While the imaging methods have improved the diagnosis, also thanks to the contribution of artificial intelligence techniques, thanks to which it is also possible to define a stratification of the patient's risk, both in terms of disease progression and death, and in terms of post-infection sequelae [36-54], the progress in the field of treatment still remains to be understood. To date, a defined treatment for Covid-19 infection has not been introduced. There may be different therapeutic options, many of them based on symptom control, and the possibility of using one class or another depends on the disease severity and timing of onset [55-66]. Monoclonal antibodies (mAbs) have transformed the treatment of several diseases, including cancer and inflammatory or autoimmune conditions, and are a new first line for the treatment of infectious diseases. An unprecedented number of mAbs have been developed over the past year to combat coronavirus disease 2019 (COVID-19) [67-73]. However, considering that RNA viruses, as SARS-CoV-2, are evolving biological entities, it is known that these entities can escape the immunity elicited by infection, vaccination, or mAb administration [74]. Antiviral agents represent a major advance in the COVID-19 patient therapeutic management, leading to a substantial reduction in SARS-CoV-2-related complications and mortality [73]. Currently available agents are expensive and the efficacy has not been demonstrated for several subtypes [73]. In this scenario, a correct patient selection should be carried out according to a rigorous study protocol that considers the time of drug administration so as the imaging tools that could objectively select the patient [75-91]. Although ultrasounds (US) have been suggested by various scientific societies as a tool to be used in selected cases [92-94], the possibility of a wide using make them a suitable tool in the patient risk assessment [95-104]. The introduction of different evaluation scores also make the assessment objectively and non-operator dependent [105-115].

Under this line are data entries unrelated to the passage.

/-! ## Frames (section 8.7) -/

theorem test_bytes_of_retire : frameOfBytes [0x11, 9, 2, 20, 1, 0xFF] = some ⟨0x11, 9, 2, [20, 1]⟩
    ∧ decodeFrame .aux ⟨0x11, 9, 2, [20, 1]⟩ = .retire ⟨.aux, 9, 2, [20, 1]⟩ := by decide
theorem test_truncated_bytes : frameOfBytes [0x11, 9, 2, 20] = none ∧ frameOfBytes [0x11, 9] = none := by decide
theorem test_no_word_spells_a_command : decodeTableWord 8 0x10 = none := by decide

/-- The codes of section 8.7 in its order. -/
theorem test_codes_of_the_table : knownCodes.map (fun c => decodeFrame .main ⟨c, 0, 0, []⟩) =
    ([.install, .retire, .rebind, .addDest, .dropDest, .mute, .unmute, .cancel, .readTicket, .lock, .unlock, .tune,
      .readPatch, .readTable, .readSlotmap, .readCounts, .clearTable, .portSet, .portStart, .portStop, .readPort,
      .readAlerts, .ackAlerts, .setAlertMask, .setAux] : List (Taken → Instr)).map fun c => c ⟨.main, 0, 0, []⟩ := by
  decide

/-! ## Staged edits -/

/-- Section 11.2: ports A and B LOCKED, the table empty. -/
def s112 : State := held (held State.reset .A) .B
def install112 : Taken :=
  cmd .main [0, 0, 1, 3, 2, 1, 0, 0, 0, 0, 0, 0, 0, 1, 0xFF, 2, 0, 0, 3, 0xFF, 1, 0, 0, 0xFF]

theorem test_install_waits :
    let a := exec (.install install112) s112
    answer .main a = some (.accepted, [0, 1, 0, 0xFF])
    ∧ ((after a).ticket 0).awaiting = [.sourceActivation .A, .destActivation ⟨.A, 3⟩, .destActivation ⟨.B, 0⟩]
    ∧ ((after a).patch 0).state = .pending ∧ (after a).inEntry .A 1 = some ⟨.reservation, 0, .single⟩
    ∧ (after a).outEntry .B 0 = ⟨none, some ⟨0, 0⟩⟩ := by decide

/-- Section 11.5: all 48 records LIVE; 12, 30 and 40 of lowest priority, 12 of the aux tag, 30 holding E4. -/
def s115 : State :=
  let r := { live [] with owner := 0, priority := 3, source := none }
  let s : State := { held on .A with patches := Vector.replicate 48 r, order := List.finRange 48, changes := 90 }
  let s := s.setPatch 12 { r with priority := 0, owner := 2 }
  let s := s.setPatch 30 { r with priority := 0, dests := [dst .E 4 .dormant] }
  let s := s.setPatch 40 { r with priority := 0 }
  s.setOut .E 4 ⟨some ⟨30, 4, false⟩, none⟩

theorem test_install_evicts_and_takes :
    let a := exec (.install (cmd .main
      [0, 0, 2, 1, 1, 0, 0, 3, 0, 0, 0, 0, 0, 7, 0xFF, 2, 4, 0, 4, 0xFF, 0, 0, 6, 0xFF])) s115
    answer .main a = some (.accepted, [0, 1, 12, 12])
    ∧ ((after a).patch 30).state = .free ∧ (after a).outEntry .E 4 = ⟨some ⟨12, 4, false⟩, none⟩
    ∧ (after a).order.length = 47 ∧ (after a).changes = 93
    ∧ (after a).mainAlerts.evicted = 1 <<< 30 ∧ (after a).auxAlerts.evicted = 1 <<< 12
    ∧ ((after a).ticket 0).awaiting = [.sourceActivation .A, .destActivation ⟨.A, 6⟩] := by decide +kernel

/-- Chapter 4's drain example: patch 20 with D1 on B slot 0 PRIMED and D2 on C slot 6 UNPRIMED. -/
def sDrain : State :=
  put (held (held (held State.reset .A) .B) .C) 20
    { live [dst .B 0 .primed, dst .C 6 .unprimed] with
      source := some ⟨.A, 3, none⟩, depth := 4, startLevel := 2
      queue := [⟨.single 1, [⟨.B, 0⟩]⟩, ⟨.single 2, [⟨.B, 0⟩]⟩, ⟨.single 3, [⟨.B, 0⟩, ⟨.C, 6⟩]⟩] }

theorem test_retire_drain :
    let a := exec (.retire (cmd .main [20, 1])) sDrain
    answer .main a = some (.accepted, [0, 1, 20, 0xFF])
    ∧ ((after a).ticket 0).awaiting = [.intakeClose .A, .release ⟨.B, 0⟩, .release ⟨.C, 6⟩]
    ∧ ((after a).patch 20).intake = .opened ∧ ((after a).patch 20).queue.length = 3 := by decide

/-- Section 11.3: patch 0 from A slot 1, D1 on A slot 3, D2 on B slot 0; ports A and B LOCKED. -/
def s113 : State :=
  put s112 0 { live [dst .A 3 .primed, dst .B 0 .primed] with source := some ⟨.A, 1, none⟩, depth := 3 }

theorem test_rebind_waits :
    let a := exec (.rebind (cmd .main [0, 1, 1, 0xFF])) s113
    answer .main a = some (.accepted, [0, 1, 0, 0xFF]) ∧ ((after a).ticket 0).awaiting = [.sourceMove .B]
    ∧ (after a).inEntry .B 1 = some ⟨.reservation, 0, .single⟩ ∧ (after a).inEntry .A 1 = some ⟨.holder, 0, .single⟩
    ∧ ((after a).patch 0).pendingSource = some ⟨.B, 1, none⟩ := by decide

/-- Section 9.4's example: aux tag 3, grant of B and C. -/
def s94 : State :=
  let s := { State.reset with rights := ⟨true, 3, 0x06⟩ }
  let s := put s 14 { live [dst .B 0 .dormant, dst .B 1 .dormant] with owner := 3 }
  let s := put s 22 { live [dst .C 5 .dormant] with owner := 0, source := some ⟨.D, 0, none⟩ }
  let s := put s 30 { live [dst .C 7 .dormant] with owner := 0, source := some ⟨.E, 0, none⟩, state := .pending }
  s.setTicket 0 (waits .install 30 [.sourceActivation .E])

theorem test_add_dest_judged :
    ([[14, 0, 2, 0, 9, 0xFF, 0], [14, 0, 5, 0, 2, 0xFF], [14, 0, 2, 2, 2, 3], [40, 0, 2, 2, 2, 3], [14, 1, 2, 0, 7, 0xFF],
      [14, 1, 2, 0, 5, 0xFF], [14, 0, 2, 0, 5, 0xFF], [14, 0, 2, 0, 9, 0xFF]] : List (List Byte)).map
      (fun ps => (answer .aux (exec (.addDest (cmd .aux ps)) s94)).map Prod.fst)
    = [some .badFrame, some .denied, some .badParam, some .notFound, some .busy, some .conflict, some .conflict,
      some .accepted] := by decide +kernel

theorem test_add_dest_applied :
    let s := after (exec (.addDest (cmd .aux [14, 0, 2, 0, 9, 0xFF])) s94)
    s.outEntry .C 9 = ⟨some ⟨14, 9, false⟩, none⟩ ∧ (s.patch 14).dests.length = 3 ∧ s.auxTicketCount = 1 := by decide

/-- Section 11.7: a DROP-DEST whose port is not LOCKED ends at acceptance and keeps its ticket. -/
theorem test_drop_dest_done_at_once :
    let s := (put on 0 (live [dst .B 1 .dormant, dst .B 2 .dormant]))
    let a := exec (.dropDest (cmd .main [0, 1, 1])) s
    answer .main a = some (.accepted, [0, 2, 0, 0xFF]) ∧ (after a).outEntry .B 1 = ⟨none, none⟩
    ∧ (after a).outEntry .B 2 ≠ ⟨none, none⟩ ∧ ((after a).patch 0).dests = [dst .B 2 .dormant]
    ∧ (after a).mainAlerts.ticketDone = 1 := by decide +kernel

/-- Section 11.6: B's mute apply, then A's, in the order of the destinations' ports. -/
theorem test_mute_waits :
    let s := put s112 5 (live [dst .B 0 .primed, dst .A 4 .primed])
    let a := exec (.mute (cmd .main [5])) s
    answer .main a = some (.accepted, [0, 1, 5, 0xFF]) ∧ ((after a).ticket 0).awaiting = [.muteApply .B, .muteApply .A]
    ∧ ((after a).patch 5).dests = (s.patch 5).dests ∧ ((after a).patch 5).muteTarget = true := by decide

/-- R72: off LOCKED ports the target is taken at once. -/
theorem test_unmute_at_once :
    let s := put on 0 { live [{ dst .B 1 .dormant with muted := true }] with muteTarget := true }
    let a := exec (.unmute (cmd .aux [0])) s
    answer .aux a = some (.accepted, [0, 2, 0, 0xFF]) ∧ ((after a).patch 0).dests = [dst .B 1 .dormant]
    ∧ (after a).auxAlerts.ticketDone = 1 := by decide

/-! ## Tickets -/

/-- Chapter 3's fan-out example before the LOCKED exit of B: D1 on B slot 0 WAITING, D2 applied on C. -/
def sFan : State :=
  let s := put (held (held (held State.reset .A) .B) .C) 5
    { live [dst .B 0 .waiting, { dst .C 4 .unprimed with form := .twin, second := some 5 }, dst .E 1 .dormant] with
      state := .pending, source := some ⟨.A, 2, none⟩, queue := [⟨.single 1, [⟨.C, 4⟩]⟩] }
  s.setTicket 0 { waits .install 5 [.destActivation ⟨.B, 0⟩] with total := 4 }

theorem test_cancel_rolls_back :
    let a := exec (.cancel (cmd .main [0])) sFan
    answer .main a = some (.ok, [0]) ∧ (after a).patch 5 = Patch.free ∧ (after a).inEntry .A 2 = none
    ∧ (after a).outEntry .B 0 = ⟨none, none⟩ ∧ (after a).outEntry .C 5 = ⟨none, none⟩
    ∧ ((after a).ticket 0).ending = some .cancelled ∧ ((after a).ticket 0).awaiting = [.destActivation ⟨.B, 0⟩] := by decide +kernel

theorem test_cancel_after_the_exit_is_too_late :
    answer .main (exec (.cancel (cmd .main [0])) (after (exec (.lockedExit .B) sFan))) = some (.tooLate, []) := by decide

/-- The fan-out example's READ-TICKET: state DONE, link MAIN, INSTALL of 5, no mode, no donor, total 4, outcome COMPLETED. -/
theorem test_read_ticket_frees :
    let a := exec (.readTicket (cmd .main [0])) (after (exec (.lockedExit .B) sFan))
    answer .main a = some (.ok, [2, 0, 0, 0, 5, 0xFF, 0, 4, 0, 0]) ∧ (after a).ticket 0 = Ticket.free
    ∧ (after a).mainAlerts.ticketDone = 0 := by decide

/-- Section 11.7: the main link's read of an aux ticket does not free it. -/
theorem test_read_ticket_of_the_other_link :
    let k : Ticket := { waits .rebind 0 [] with link := .aux, state := .done, ending := some .completed }
    (after (exec (.readTicket (cmd .main [4])) (on.setTicket 4 k))).ticket 4 = k := by decide

/-- R94 to R96 under KEEP_LOCKED: one patch freed, one ticket aborted, one patch left in the list. -/
def sClear : State :=
  let s := (State.reset.setPatch 0 { live [] with owner := 1, source := none }).listAppend 0
  let s := (s.setPatch 1 { live [] with locked := true, source := none }).listAppend 1
  s.setTicket 0 (waits .rebind 0 [.sourceMove .A])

Aim is this study is to assess the US role and efficacy, as qualitatively as semi-quantitatively diagnostic tool, in the Covid-19 patient treatment selection, using patient triage as gold standard.
Methods
Patient characteristics
This retrospective study was conducted according to the guidelines of the Declaration of Helsinki and approved by the Institutional Ethics Committee IRCCS L. Spallanzani. Data acquisition and analysis were performed in compliance with the protocols approved by the National Institute for Infectious Diseases IRCCS L. Spallanzani Ethics Committee (Ethical Approval Number 164, 26 June 2020). The Local Ethical Committee board, considering the ongoing epidemic emergency, renounced patient informed consent.
Out-patients admitted to the Covid-19 clinic to be treated with mAb or retroviral therapies, within five days of Covid-19 symptoms onset, and undergoing lung ultrasound were selected between December 2021 and May 2022, according to the following inclusion criteria: (1) patients with proven variant COVID-19 infection Omicron and Delta; (2) patients with known COVID-19 vaccination with at least two doses; (3) patients with ultrasound images at baseline. Exclusion criteria were: (1) patients without ultrasound images at baseline, (2) patients with no clinical follow-up.

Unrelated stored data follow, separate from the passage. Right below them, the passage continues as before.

-- ==== Sys2Proof/Machine/Stages.lean ====
section
/-! DEFINITION. What an instruction does in each stage step, as operations the meanings share (40_pipeline.md R114, R117,
R123, R127). A meaning is one instruction's five stage actions; `State.stage` says which one runs (log entry 2). -/

namespace Sys2Proof.Machine

/-- The action of the stage step that is running, settled against the state it began in (60_exceptions.md R210). Fetch does
the same with every record (40_pipeline.md R135). -/
def perStage (atDecode atExecute atMemory atWriteback : State → Except Raised State) (s : State) : Result :=
  settle s <|
    match s.stage with
    | .fetch => .ok (fetchAct s)
    | .decode => atDecode s
    | .execute => atExecute s
    | .memory => atMemory s
    | .writeback => atWriteback s

/-- A resolved operand: the register if the opcode reads one, else what the field held (R130). -/
def operand (s : State) (src : Option Reg) (old : Word) : Word :=
  match src with
  | some r => s.reg r
  | none => old

/-- Decode of a legal instruction (R127): with a data hazard the latch is marked stalled and nothing is read (R131); else it
issues, reading its operands and then marking its destination pending (R112, R130). -/
def issue (src1 src2 dst : Option Reg) (s : State) : Except Raised State :=
  if dataHazard src1 src2 dst s then .ok (s.setD { s.lD with stalled := true })
  else
    .ok (acquire dst (s.setD
      { s.lD with stalled := false, a := operand s src1 s.lD.a, b := operand s src2 s.lD.b }))

/-- Decode of BZ, BNZ, JUMP or HALT: UNIMPL under `P_UNIMPL = Fault`, else an issue that reads and acquires nothing
(43_control.md R190). -/
def controlDecode (op : OpBits) (s : State) : Except Raised State :=
  match s.cfgUnimpl with
  | .fault => .error ⟨.unimpl, s.lD.pc, opInfo op⟩
  | .nop => issue none none none s

/-- Execute of a writer that completes in this tick: its release under `P_RELEASE = EX`, then its `ex_action` on `L.E`
(40_pipeline.md R123, R124). -/
def executeWriter (rd : Reg) (act : Latch → Latch) (s : State) : Except Raised State :=
  match releaseAt .ex rd s.lE.pc s with
  | .ok t => .ok (t.setE (act t.lE))
  | .error f => .error f

/-- Execute of an instruction that writes no register: its `ex_action` alone. -/
def executeNonWriter (act : Latch → Latch) (s : State) : Except Raised State := .ok (s.setE (act s.lE))

/-- No action in this stage: the latch passes on unchanged (R117; 43_control.md R190). -/
def passOn (s : State) : Except Raised State := .ok s

/-- The multiply FSM's start transition, IDLE to MUL_BUSY (R121). -/
def mulStart (s : State) : State :=
  ((s.setE { s.lE with busy := true }).setF { s.lF with stalled := true }).setD { s.lD with stalled := true }

/-- The flags of its finish transition, MUL_BUSY to IDLE (R122). -/
def mulFinish (s : State) : State :=
  ((s.setE { s.lE with busy := false }).setF { s.lF with stalled := false }).setD { s.lD with stalled := false }

/-- Execute of a two-tick writer: start, computing and releasing nothing, or finish and then release and compute (R123). -/
def executeTwoTicks (rd : Reg) (act : Latch → Latch) (s : State) : Except Raised State :=
  if s.lE.busy then executeWriter rd act (mulFinish s) else .ok (mulStart s)

/-- The bounds check of the Memory step, before any access: BOUNDS, or the access (42_loadstore.md R181). -/
def checkBounds (access : State → State) (s : State) : Except Raised State :=
  if inBounds s.params.dmSize s.lM.ea then .ok (access s) else .error ⟨.bounds, s.lM.pc, s.lM.ea⟩

/-- LOAD's access: the cell goes into the latch's `res` (R182). -/
def readIntoLatch (s : State) : State := s.setM { s.lM with res := s.loadCell s.lM.ea }

/-- STORE's access: the cell takes the first operand (R184). -/
def storeFromLatch (s : State) : State := s.storeCell s.lM.ea s.lM.a

/-- Writeback of a writer: its release under `P_RELEASE = WB`, the register write, and the retirement (40_pipeline.md
R114). -/
def commit (rd : Reg) (s : State) : Except Raised State :=
  match releaseAt .wb rd s.lW.pc s with
  | .ok t => .ok (t.setReg rd t.lW.res).retire
  | .error f => .error f

/-- Writeback of an instruction that writes no register: it retires (R115). -/
def retireOnly (s : State) : Except Raised State := .ok s.retire

end Sys2Proof.Machine
end

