-- ==== Sys2Proof/Machine/Alu.lean ====
section
/-! DEFINITION. The register and immediate ALU instructions (41_alu.md): each is a writer whose `ex_action` computes `res`
and whose Memory step does nothing (R161). -/

namespace Sys2Proof.Machine

/-- An ALU result goes into the latch's `res`; `ea` is not written (41_alu.md R161). -/
def withRes (v : Word) (l : Latch) : Latch := { l with res := v }

/-- MOVC (R160): `res <- imm`, no source read. -/
def execMovc (rd : Reg) (imm : Imm) (s : State) : Result :=
  perStage (issue none none (some rd)) (executeWriter rd fun l => withRes imm l) passOn (commit rd) s

/-- ADD (R162): `res <- wrap32(s32(a) + s32(b))`. -/
def execAdd (rd rs1 rs2 : Reg) (s : State) : Result :=
  perStage (issue (some rs1) (some rs2) (some rd))
    (executeWriter rd fun l => withRes (wrap32 (s32 l.a + s32 l.b)) l) passOn (commit rd) s

/-- SUB (R164): `res <- wrap32(s32(a) - s32(b))`. -/
def execSub (rd rs1 rs2 : Reg) (s : State) : Result :=
  perStage (issue (some rs1) (some rs2) (some rd))
    (executeWriter rd fun l => withRes (wrap32 (s32 l.a - s32 l.b)) l) passOn (commit rd) s

/-- MUL (R166): two Execute ticks; the second computes `res <- wrap32(s32(a) * s32(b))`. -/
def execMul (rd rs1 rs2 : Reg) (s : State) : Result :=
  perStage (issue (some rs1) (some rs2) (some rd))
    (executeTwoTicks rd fun l => withRes (wrap32 (s32 l.a * s32 l.b)) l) passOn (commit rd) s

/-- AND (R168): bitwise, on the 32-bit patterns. -/
def execAnd (rd rs1 rs2 : Reg) (s : State) : Result :=
  perStage (issue (some rs1) (some rs2) (some rd))
    (executeWriter rd fun l => withRes (l.a &&& l.b) l) passOn (commit rd) s

/-- OR (R170). -/
def execOr (rd rs1 rs2 : Reg) (s : State) : Result :=
  perStage (issue (some rs1) (some rs2) (some rd))
    (executeWriter rd fun l => withRes (l.a ||| l.b) l) passOn (commit rd) s

/-- XOR (R172). -/
def execXor (rd rs1 rs2 : Reg) (s : State) : Result :=
  perStage (issue (some rs1) (some rs2) (some rd))
    (executeWriter rd fun l => withRes (l.a ^^^ l.b) l) passOn (commit rd) s

end Sys2Proof.Machine
end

Ultrasound procedures and images assessment
Lung US (LUS) was performed by expert radiologists, with > 5 years of experience in lung evaluation, and an adequate personal protective equipment. An US system (Acuson Juniper, Siemens-Healthineers, Germany) with convex 3.5–5 MHz and linear 4–8 MHz probes, dedicated to COVID-19 patients, was used. Covers for the probes and the US machine console were used during the procedure.

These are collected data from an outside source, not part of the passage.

-- ==== Sys2Proof/Certificates/Slice0/Obligations.lean ====
section
/-! DEFINITION. The statements about the CORE, from the numbered rules of spec/. A statement about `exec` names the stage
step it speaks of by `State.stage`, the model's own field (log entry 2);
`EachStageStepRunsTheInstructionInItsLatch` ties it to the steps of the tick. -/

open Sys2Proof Sys2Proof.Machine

/-! ### A step runs the instructions in flight -/

/-- With nothing in flight, a step is `exec` of the instruction whose record stands at the fetch index, at its Fetch stage
(the model's stage cursor, log entry 2), then the end of the tick: the record goes into `L.F` and `L.D`, and `pc` advances
by `P_PC_STEP` (40_pipeline.md R105, R135, R136, R139). -/
def Obligations.StepOnAnEmptyPipelineRunsTheFetchedInstruction : Prop :=
  ∀ (s : State) (w : RecordWord) (i : Instr),
    Ticks s → s.stage = .fetch →
    s.lF = Latch.empty → s.lD = Latch.empty → s.lE = Latch.empty → s.lM = Latch.empty → s.lW = Latch.empty →
    s.fetchWord? = some w → decode w = .ok i →
    let l := Latch.ofRecord s.pc (Record.ofWord w)
    let t := { s with lF := l, lD := l, pc := s.pc + s.params.pcStep }
    exec i s = .next t ∧ step s = .next (endTick t) ∧ t.lD.record.instr = .ok i

/-- In every tick each stage step is `exec` of the instruction its latch holds, at that stage (log entry 2), with that
stage's copy around it, and the step is the five of them in reverse pipeline order (R105, R114, R117, R123, R127, R135). -/
def Obligations.EachStageStepRunsTheInstructionInItsLatch : Prop :=
  ∀ (s : State) (i : Instr),
    (s.lW.acts = true → s.lW.record.instr = .ok i → stepWB s = exec i (s.atStage .writeback)) ∧
    (s.lM.acts = true → s.lM.record.instr = .ok i →
      stepMEM s = thenRunning (exec i (s.atStage .memory)) fun t => .next { t with lW := t.lM }) ∧
    (s.lE.actsInExecute = true → s.lE.record.instr = .ok i →
      stepEX s = thenRunning (exec i (s.atStage .execute)) fun t => .next { t with lM := t.lE }) ∧
    (structuralHazard s = false → s.lD.occ = true → s.lD.record.instr = .ok i →
      stepDE s = thenRunning (exec i (s.atStage .decode)) fun t => .next { t with lE := t.lD }) ∧
    (∀ w, s.fetchWord? = some w → decode w = .ok i → stepF s = exec i (s.atStage .fetch)) ∧
    (Ticks s →
      step s =
        thenRunning (stepWB s) fun s1 => thenRunning (stepMEM s1) fun s2 => thenRunning (stepEX s2) fun s3 =>
          thenRunning (stepDE s3) fun s4 => thenRunning (stepF s4) fun s5 => .next (endTick s5))

/-! ### Encoding -/

/-- R81: the record format, bit position by bit position, and `encode(decode(w)) = w`. -/
def Obligations.RecordFormatAndWordRoundTrip : Prop :=
  ∀ w : RecordWord,
    (Record.ofWord w).op.toNat = w.toNat / 2 ^ 44 ∧
    (Record.ofWord w).rd.val = w.toNat / 2 ^ 40 % 16 ∧
    (Record.ofWord w).rs1.val = w.toNat / 2 ^ 36 % 16 ∧
    (Record.ofWord w).rs2.val = w.toNat / 2 ^ 32 % 16 ∧
    (Record.ofWord w).imm.toNat = w.toNat % 2 ^ 32 ∧
    (Record.ofWord w).toWord = w

/-- Decode and encode agree on every instruction, at every operand (30_encoding.md R81 to R84). -/
def Obligations.DecodeOfEncodeIsTheInstruction : Prop := ∀ i : Instr, decode (encode i) = .ok i

/-- R82, R83, R84: a record decodes to the instruction of its opcode, and the encoder's record of that instruction has the
same opcode, the same used fields, and 0 in every unused one. -/
def Obligations.DecodingKeepsTheUsedFieldsAndIgnoresTheRest : Prop :=
  ∀ (r : Record) (i : Instr), r.instr = .ok i →
    i.toRecord =
      { op := r.op
        rd := if OpBits.usesRd r.op then r.rd else 0
        rs1 := if OpBits.usesRs1 r.op then r.rs1 else 0
        rs2 := if OpBits.usesRs2 r.op then r.rs2 else 0
        imm := if OpBits.usesImm r.op then r.imm else 0 }

/-- R82, R87: exactly the opcodes 0xD, 0xE and 0xF name no instruction. -/
def Obligations.ExactlyTheReservedOpcodesDecodeToNothing : Prop :=
  ∀ r : Record, r.instr = .error (.reservedOpcode r.op) ↔ r.op = 0xD#4 ∨ r.op = 0xE#4 ∨ r.op = 0xF#4

/-- Words written out in 95_test_vectors.md, section "Encoding vectors", decode to the instructions they stand for. -/
def Obligations.WrittenOutWordsDecode : Prop :=
  decode 0x0F00FFFFFFFF#48 = .ok (.movc 15 0xFFFFFFFF#32) ∧
  decode 0x017300000005#48 = .ok (.movc 1 5#32) ∧
  decode 0x245600000000#48 = .ok (.sub 4 5 6) ∧
  decode 0x7230FFFFFFFC#48 = .ok (.load 2 3 0xFFFFFFFC#32) ∧
  decode 0x80127FFFFFFF#48 = .ok (.store 1 2 0x7FFFFFFF#32) ∧
  decode 0x900000000008#48 = .ok .bz ∧
  decode 0xE12345678ABC#48 = .error (.reservedOpcode 0xE#4)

Examinations were performed with patients in a sitting position, systematically scanning the anterior and posterior portions of each hemithorax. A convex probe was initially used to obtain a panoramic view of the pleural line and ultrasound artifacts associated with the status of the lung parenchyma (A-lines, B-lines, and consolidations). Then, to obtain a more detailed study of the appearance of the pleural line and subpleural abnormalities, the radiologist used a linear probe.
According to Mongodi et al. [116], LUS score was computed in six regions per hemithorax: regions 1 and 2, anterior regions; regions 3 and 4, lateral regions; and regions 5 and 6, posterior regions. Complete examinations taken 10–15 min for each patient.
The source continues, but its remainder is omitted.